-- ==== Sys2Proof/Machine/BrdOps.lean ====
section
/-! DEFINITION. Transmit time-stamp queues (R312, R313), and frames in the Bridle as shared
operations (R290 to R292, R299, R301). -/
namespace Sys2Proof.Machine

/-! ### Transmit time-stamp queues -/

/-- An entry of port `p`'s queue of 32 (R312, R313). -/
def pushTxTs (d : Dev) (p : Nat) (e : TxTs) : Dev :=
  let q := nth d.tim.txts p []
  let a := TIM + 0x200 + 0x10 * p
  if 32 ≤ q.length then
    raiseOnce (satF (putB d a 8 true) a 16 16 1) { code := 0xB06, cls := 1, index := p, detail := [(1, p)], key := p + 1 }
  else
    let d := { d with tim := { d.tim with txts := upd d.tim.txts p (q ++ [e]) } }
    setF d a 0 6 (q.length + 1)

/-! ### Frames -/

/-- Bytes of a frame with padding and FCS (R148). -/
def sentLen (f : TxFrame) : Nat := max 60 f.bytes.length + 4
/-- Wire length (R289). -/
def wireLen (f : TxFrame) : Nat := sentLen f + 20

/-- A frame leaves the device without having been sent: its cells are freed, its time-stamp entry says so, and the TX_FRAME
that waits for it completes with an outcome. (DEDUCED, log entry 149.) -/
def endFrame (d : Dev) (p : Nat) (f : TxFrame) (outcome : Nat) : Dev :=
  let d := freeCells d 0 f.cells 0
  let d := match f.tsId with
    | some i => pushTxTs d p ⟨i, false, 0⟩
    | none => d
  match f.cmd with
  | some c => complete d c ST_OK (resBytes [(2, 0), (1, outcome)])
  | none => d
/-- A frame that a Bridle rule discards: R149 names no outcome for it, so the byte is a free value. (DEDUCED, log entry 149.) -/
def dropFrame (d : Dev) (p : Nat) (f : TxFrame) : Dev :=
  match f.cmd with
  | some _ => (let r := drawFree d 8
               endFrame r.2 p f r.1.toNat)
  | none => endFrame d p f 0

/-! ### Queues -/

def getBrd (d : Dev) (p : Nat) : BrdPort := nth d.brd.ports p {}
def putBrd (d : Dev) (p : Nat) (b : BrdPort) : Dev := { d with brd := { d.brd with ports := upd d.brd.ports p b } }
def getQ (d : Dev) (p q : Nat) : BrdQ := nth (getBrd d p).qs q {}
def putQ (d : Dev) (p q : Nat) (x : BrdQ) : Dev :=
  let b := getBrd d p
  putBrd d p { b with qs := upd b.qs q x }
/-- An event of a queue: at most one record per stride, port and queue. -/
def evBrd (p q code : Nat) (detail : List (Nat × Nat)) : Ev :=
  { evUnit ⟨10, 0xFF, p⟩ code 1 ([(1, p), (1, q)] ++ detail) with key := q + 1 }
def qDepth (d : Dev) (p q : Nat) : Nat := getF d (BRDQ p q + 0x10) 0 24
/-- The depth of a queue changes, with its watermark (R301). -/
def setDepth (d : Dev) (p q n : Nat) : Dev :=
  let old := qDepth d p q
  let a := BRDQ p q
  let w := getF d (a + 0x14) 0 24
  wmStep (setReg d (a + 0x10) (wd n)) (a + 0x14) (a + 0x18) (a + 0x1C) old n (some (evBrd p q 0x842 [(4, n), (4, w)]))
/-- A frame comes to the tail of its queue. -/
def pushQ (d : Dev) (p : Nat) (f : TxFrame) : Dev :=
  let x := getQ d p f.queue
  putQ d p f.queue { x with frames := x.frames ++ [{ f with stride := d.tim.stride, time := d.tim.clock }] }
/-- The head frame leaves its queue; a weighted queue that becomes empty loses its deficit (R293). -/
def popQ (d : Dev) (p q : Nat) : Dev :=
  let x := getQ d p q
  match x.frames with
  | [] => d
  | f :: fs =>
    let d := putQ d p q { x with frames := fs, deficit := if fs.isEmpty then 0 else x.deficit }
    setDepth d p q (qDepth d p q - wireLen f)

/-- The port whose Bridle takes port `p`'s traffic (R145, R299). -/
def brdPort (d : Dev) (p : Nat) : Nat := ((getBrd d p).movedTo).getD p

/-- Entry into the Bridle (R290 to R292): discarded for a standby port or a full queue, else into the queue or the wheel. -/
def enterBridle (d : Dev) (f0 : TxFrame) : Dev :=
  let p := brdPort d f0.port
  let f := { f0 with id := d.brd.nextFrame, port := p }
  let d := { d with brd := { d.brd with nextFrame := d.brd.nextFrame + 1 } }
  let a := BRDQ p f.queue
  if !isActive d p && p == f0.port then dropFrame (cnt d (BRD p + 0x34) 1) p f
  else if getF d (a + 0xC) 0 24 < qDepth d p f.queue + wireLen f then
    dropFrame (raiseOnce (cnt d (a + 0x38) 1) (evBrd p f.queue 0x840 [])) p f
  else
    let d := setDepth d p f.queue (qDepth d p f.queue + wireLen f)
    match f.post with
    | none => pushQ d p f
    | some t =>
      let ahead := ndiff t d.tim.clock
      if ahead ≤ 0 then pushQ d p f
      else if (2 ^ 28 : Int) < ahead then
        pushQ (raiseOnce (cnt d (BRD p + 0x3C) 1) (evBrd p f.queue 0x847 [])) p { f with post := none }
      else
        let b := getBrd d p
        putBrd d p { b with wheel := b.wheel ++ [{ f with time := d.tim.clock }] }

/-- Every frame of a port, queued, in the wheel or in the transmit crossing, is discarded and counts in MAC_TX_FLUSH
(R145). -/
def flushPort (d : Dev) (p : Nat) : Dev :=
  let b := getBrd d p
  let fs := b.qs.flatMap BrdQ.frames ++ b.wheel ++ (getPort d p).txq
  let d := putBrd d p { b with qs := b.qs.map fun x => { x with frames := [], deficit := 0 }, wheel := [] }
  let d := putPort d p { getPort d p with txq := [] }
  let d := (List.range 16).foldl (fun d q => setDepth d p q 0) d
  let d := cnt d (MACP p + 0x64) fs.length
  fs.foldl (fun d f => endFrame d p f 2) d

end Sys2Proof.Machine
end

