/-! ### One packet on one leg (R271, R272, R278) -/

/-- The packet comes from an encode stream. -/
def fromEnc (k : SPkt) : Bool := hKind k.src == 7
/-- The SRTP index that the packet with a sequence number will have on the leg. -/
def nextIndex (d : Dev) (l : Leg) (seq : Nat) : Nat :=
  let c := getCrypto d l.handle 0
  65536 * (if c.started && decide (seq < c.high) && decide (32768 ≤ c.high) then c.roc + 1 else c.roc) + seq
/-- The post time (R279): `rest` is what the leg sends of the picture from this packet on. (DEDUCED, log entry 144.) -/
def postTime (l : Leg) (p : SPkt) (rest : Nat) : Option Nat :=
  match p.post with
  | none => none
  | some (h, period) =>
    if l.cfg.pace = 0 then some h
    else some (h + period * l.cfg.pace * 2500000 / 48 * l.picBytes / max 1 (l.picBytes + rest))
/-- The packet passes the leg's layer choice. -/
def passes (sim : Bool) (l : Leg) (s t : Nat) : Bool := decide (t ≤ l.t) && (if sim then s == l.s else decide (s ≤ l.s))
/-- Bytes of a source's packet as the leg sends it. -/
def sentBytes (l : Leg) (b : List Nat) : Nat :=
  12 + 4 * (nth b 0 0 % 16) + (rewriteExt l.extKeep b).length + (b.length - (rtpHeader b).getD 12)
/-- Bytes that the leg sends of a packet's picture from that packet on. -/
def restBytes (d : Dev) (l : Leg) (k : SPkt) (sim : Bool) : Nat :=
  ((d.fwd.inq.filter fun q => q.src == k.src && q.pic == k.pic && passes sim l q.s q.t).map fun q => sentBytes l (toNats q.bytes)).sum
/-- Steps 2 to 6 of R278 for a packet that passes; repair packets follow the packet that completes their group. (DEDUCED, log
entry 144.) -/
def sendOn (d : Dev) (l : Leg) (k : SPkt) (rest : Nat) : Dev × Leg :=
  let b := toNats k.bytes
  let l := if l.sent then l else joinOffset d l (rtpTs b)
  let r := rewrite l k.fmt b
  let pkt := r.2
  let l := r.1
  let post := postTime l k rest
  let seq := l.seq
  let l := addFec { l with seq := (seq + 1) % 65536, sent := true, tsLast := rtpTs pkt, cLast := d.tim.stride,
                           picBytes := l.picBytes + pkt.length } pkt post
  let d := rtxStore d l pkt (nextIndex d l seq)
  let x := protectRtp d l 0 pkt none
  match x.2 with
  | none => fullFec x.1 l
  | some y =>
    fullFec (handOff x.1 l y post)
      { l with packets := (l.packets + 1) % 2 ^ 32, octets := (l.octets + pkt.length - (rtpHeader pkt).getD 12) % 2 ^ 32 }
/-- The frame of a fmt 3 packet depends on layers that the leg has not been sent. -/
def lacksRefs (l : Leg) (k : SPkt) : Bool := k.deps.any fun x => decide (l.s < x.1) || decide (l.t < x.2)
/-- The target has ranked above the choice for up_hold strides. -/
def upHeld (d : Dev) (l : Leg) : Bool :=
  match l.upSince with
  | some n => decide (n + max 1 (getF d (FWD + 4) 0 12) ≤ d.tim.stride)
  | none => false
/-- At a picture boundary: settings taken over, allowance, target, and the moves of the layer choice (R274, R276, R286). (DEDUCED, log
entry 141.) -/
def atBoundary (d : Dev) (l : Leg) (k : SPkt) : Dev × Leg :=
  let newFec := l.want.fecMode != l.cfg.fecMode || l.want.fecL != l.cfg.fecL || l.want.fecD != l.cfg.fecD
  let r := if newFec then closeFec d l else (d, l)
  let d := r.1
  let l := r.2
  let l := { l with cfg := { l.want with port := l.cfg.port, queue := l.cfg.queue }, pic := some k.pic, picBytes := 0 }
  if l.media != 1 then (d, l)
  else
    let g := targetOf d l k.src
    let l := { l with ts := g.1, tt := g.2 }
    let ask := (requestRefresh d k.src 1 l.handle, l)
    if ranksBelow g (l.s, l.t) then
      (let l := { l with upSince := none }
       if g.1 < l.s && (simulcast d k.src || lacksRefs l k) then (if fromEnc k && k.join then setChoice d l g else ask)
       else if fromEnc k then setChoice d l g
       else setChoice d l (g.1, min l.t g.2))
    else if ranksBelow (l.s, l.t) g then
      (let l := { l with upSince := some (l.upSince.getD d.tim.stride) }
       if !upHeld d l then (d, l)
       else if l.s < g.1 then (if fromEnc k && k.join then setChoice d l g else (requestRefresh d k.src 1 l.handle, l))
       else if fromEnc k then setChoice d l g
       else (d, l))
    else (d, { l with upSince := none })
/-- The packet is of the layer that a switch or a join to spatial layer `s` waits for: of it, or where layers build on each other in
templates, of no higher one. -/
def ofLayer (sim : Bool) (k : SPkt) (s : Nat) : Bool := if sim || k.fmt == 2 then k.s == s else decide (k.s ≤ s)
/-- A switch that waits for a join point of an inbound source's layer, or for its temporal up-switch point. (DEDUCED, log entry 140.) -/
def lateSwitch (d : Dev) (l : Leg) (k : SPkt) : Dev × Leg :=
  let g := (l.ts, l.tt)
  if fromEnc k || l.media != 1 || g == (l.s, l.t) then (d, l)
  else if l.ts != l.s then
    (if k.join && ofLayer (simulcast d k.src) k l.ts && (ranksBelow g (l.s, l.t) || upHeld d l) then setChoice d l g else (d, l))
  else if l.t < l.tt && upHeld d l && k.up && !lacksRefs l k then setChoice d l g
  else (d, l)
/-- The leg joins at this packet (R271, R272). -/
def joins (d : Dev) (l : Leg) (k : SPkt) : Bool :=
  match l.join with
  | none => false
  | some (src, rep) =>
    src == k.src && k.join && (!rep || l.picEnd) &&
    (l.media != 1 || fromEnc k || ofLayer (simulcast d src) k (targetOf d l src).1)
def doJoin (d : Dev) (l : Leg) (k : SPkt) : Dev × Leg :=
  let rep := (l.join.map Prod.snd).getD false
  let r := if rep then closeFec d l else (d, l)
  let g := targetOf r.1 r.2 k.src
  let l := { joinOffset r.1 r.2 (rtpTs (toNats k.bytes)) with
    source := some k.src, join := none, pic := none, s := if l.media = 1 then g.1 else 0, t := if l.media = 1 then g.2 else 0,
    upSince := none }
  (raise r.1 (evTo (evUnit fwdUnit 0x802 0 [(4, l.handle), (4, k.src), (1, rep.toNat)]) l.fn), l)
/-- The leg leaves its source: an open FlexFEC group is closed. (DEDUCED, log entry 148.) -/
def detach (d : Dev) (l : Leg) : Dev :=
  let r := closeFec d l
  putLeg r.1 { r.2 with source := none, pic := none, picEnd := true, delCmd := none }
/-- The picture on the leg has ended: a FANOUT_DEL that waits completes (R273). -/
def endPicture (d : Dev) (h : Nat) : Dev :=
  match findLeg d h with
  | none => d
  | some l => match l.delCmd with
    | some c => complete (detach d l) c ST_OK []
    | none => putLeg d { l with picEnd := true }
/-- The packet is of a picture that the leg receives: on a simulcast source, of the member of its choice (R272, R273). -/
def ofPicture (d : Dev) (l : Leg) (k : SPkt) : Bool := l.source == some k.src && (!simulcast d k.src || k.s == l.s)
/-- A packet begins a picture boundary of the leg (R274). -/
def boundaryAt (l : Leg) (k : SPkt) : Bool := l.pic != some k.pic && (fromEnc k || k.first || l.pic.isNone) && l.delCmd.isNone
/-- One packet of a source on one leg. -/
def forwardTo (k : SPkt) (d : Dev) (h : Nat) : Dev :=
  let d := match findLeg d h with
    | some l => if l.delCmd.isSome && k.first && ofPicture d l k then endPicture d h else d
    | none => d
  match findLeg d h with
  | none => d
  | some l =>
    let own := k.src == h
    let r := if joins d l k then doJoin d l k else (d, l)
    let d := r.1
    let l := r.2
    if !own && l.source != some k.src then putLeg d l
    else if !k.known && l.media == 1 then putLeg d l
    else
      let r := if boundaryAt l k then atBoundary d l k else (d, l)
      let r := if l.delCmd.isSome then r else lateSwitch r.1 r.2 k
      let d := r.1
      let l := if ofPicture r.1 r.2 k then { r.2 with picEnd := false } else r.2
      let sim := simulcast d k.src
      let r :=
        if !(l.media != 1 || passes sim l k.s k.t) then (cnt d (FWD + 0x44) 1, l)
        else if l.cfg.hold then (d, l)
        else sendOn d l k (restBytes d l k sim)
      let d := putLeg r.1 r.2
      if k.last && ofPicture d r.2 k then endPicture d h else d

+===+

▶ [Task item]
Taking the entries above, write out exactly the lines starting with the line containing "((d.fwd.inq.filter fun q" and going on through the line containing "def atBoundary (d", both included, and nothing else.

▶ [Response to this exercise]
  ((d.fwd.inq.filter fun q => q.src == k.src && q.pic == k.pic && passes sim l q.s q.t).map fun q => sentBytes l (toNats q.bytes)).sum
/-- Steps 2 to 6 of R278 for a packet that passes; repair packets follow the packet that completes their group. (DEDUCED, log
entry 144.) -/
def sendOn (d : Dev) (l : Leg) (k : SPkt) (rest : Nat) : Dev × Leg :=
  let b := toNats k.bytes
  let l := if l.sent then l else joinOffset d l (rtpTs b)
  let r := rewrite l k.fmt b
  let pkt := r.2
  let l := r.1
  let post := postTime l k rest
  let seq := l.seq
  let l := addFec { l with seq := (seq + 1) % 65536, sent := true, tsLast := rtpTs pkt, cLast := d.tim.stride,
                           picBytes := l.picBytes + pkt.length } pkt post
  let d := rtxStore d l pkt (nextIndex d l seq)
  let x := protectRtp d l 0 pkt none
  match x.2 with
  | none => fullFec x.1 l
  | some y =>
    fullFec (handOff x.1 l y post)
      { l with packets := (l.packets + 1) % 2 ^ 32, octets := (l.octets + pkt.length - (rtpHeader pkt).getD 12) % 2 ^ 32 }
/-- The frame of a fmt 3 packet depends on layers that the leg has not been sent. -/
def lacksRefs (l : Leg) (k : SPkt) : Bool := k.deps.any fun x => decide (l.s < x.1) || decide (l.t < x.2)
/-- The target has ranked above the choice for up_hold strides. -/
def upHeld (d : Dev) (l : Leg) : Bool :=
  match l.upSince with
  | some n => decide (n + max 1 (getF d (FWD + 4) 0 12) ≤ d.tim.stride)
  | none => false
/-- At a picture boundary: settings taken over, allowance, target, and the moves of the layer choice (R274, R276, R286). (DEDUCED, log
entry 141.) -/
def atBoundary (d : Dev) (l : Leg) (k : SPkt) : Dev × Leg :=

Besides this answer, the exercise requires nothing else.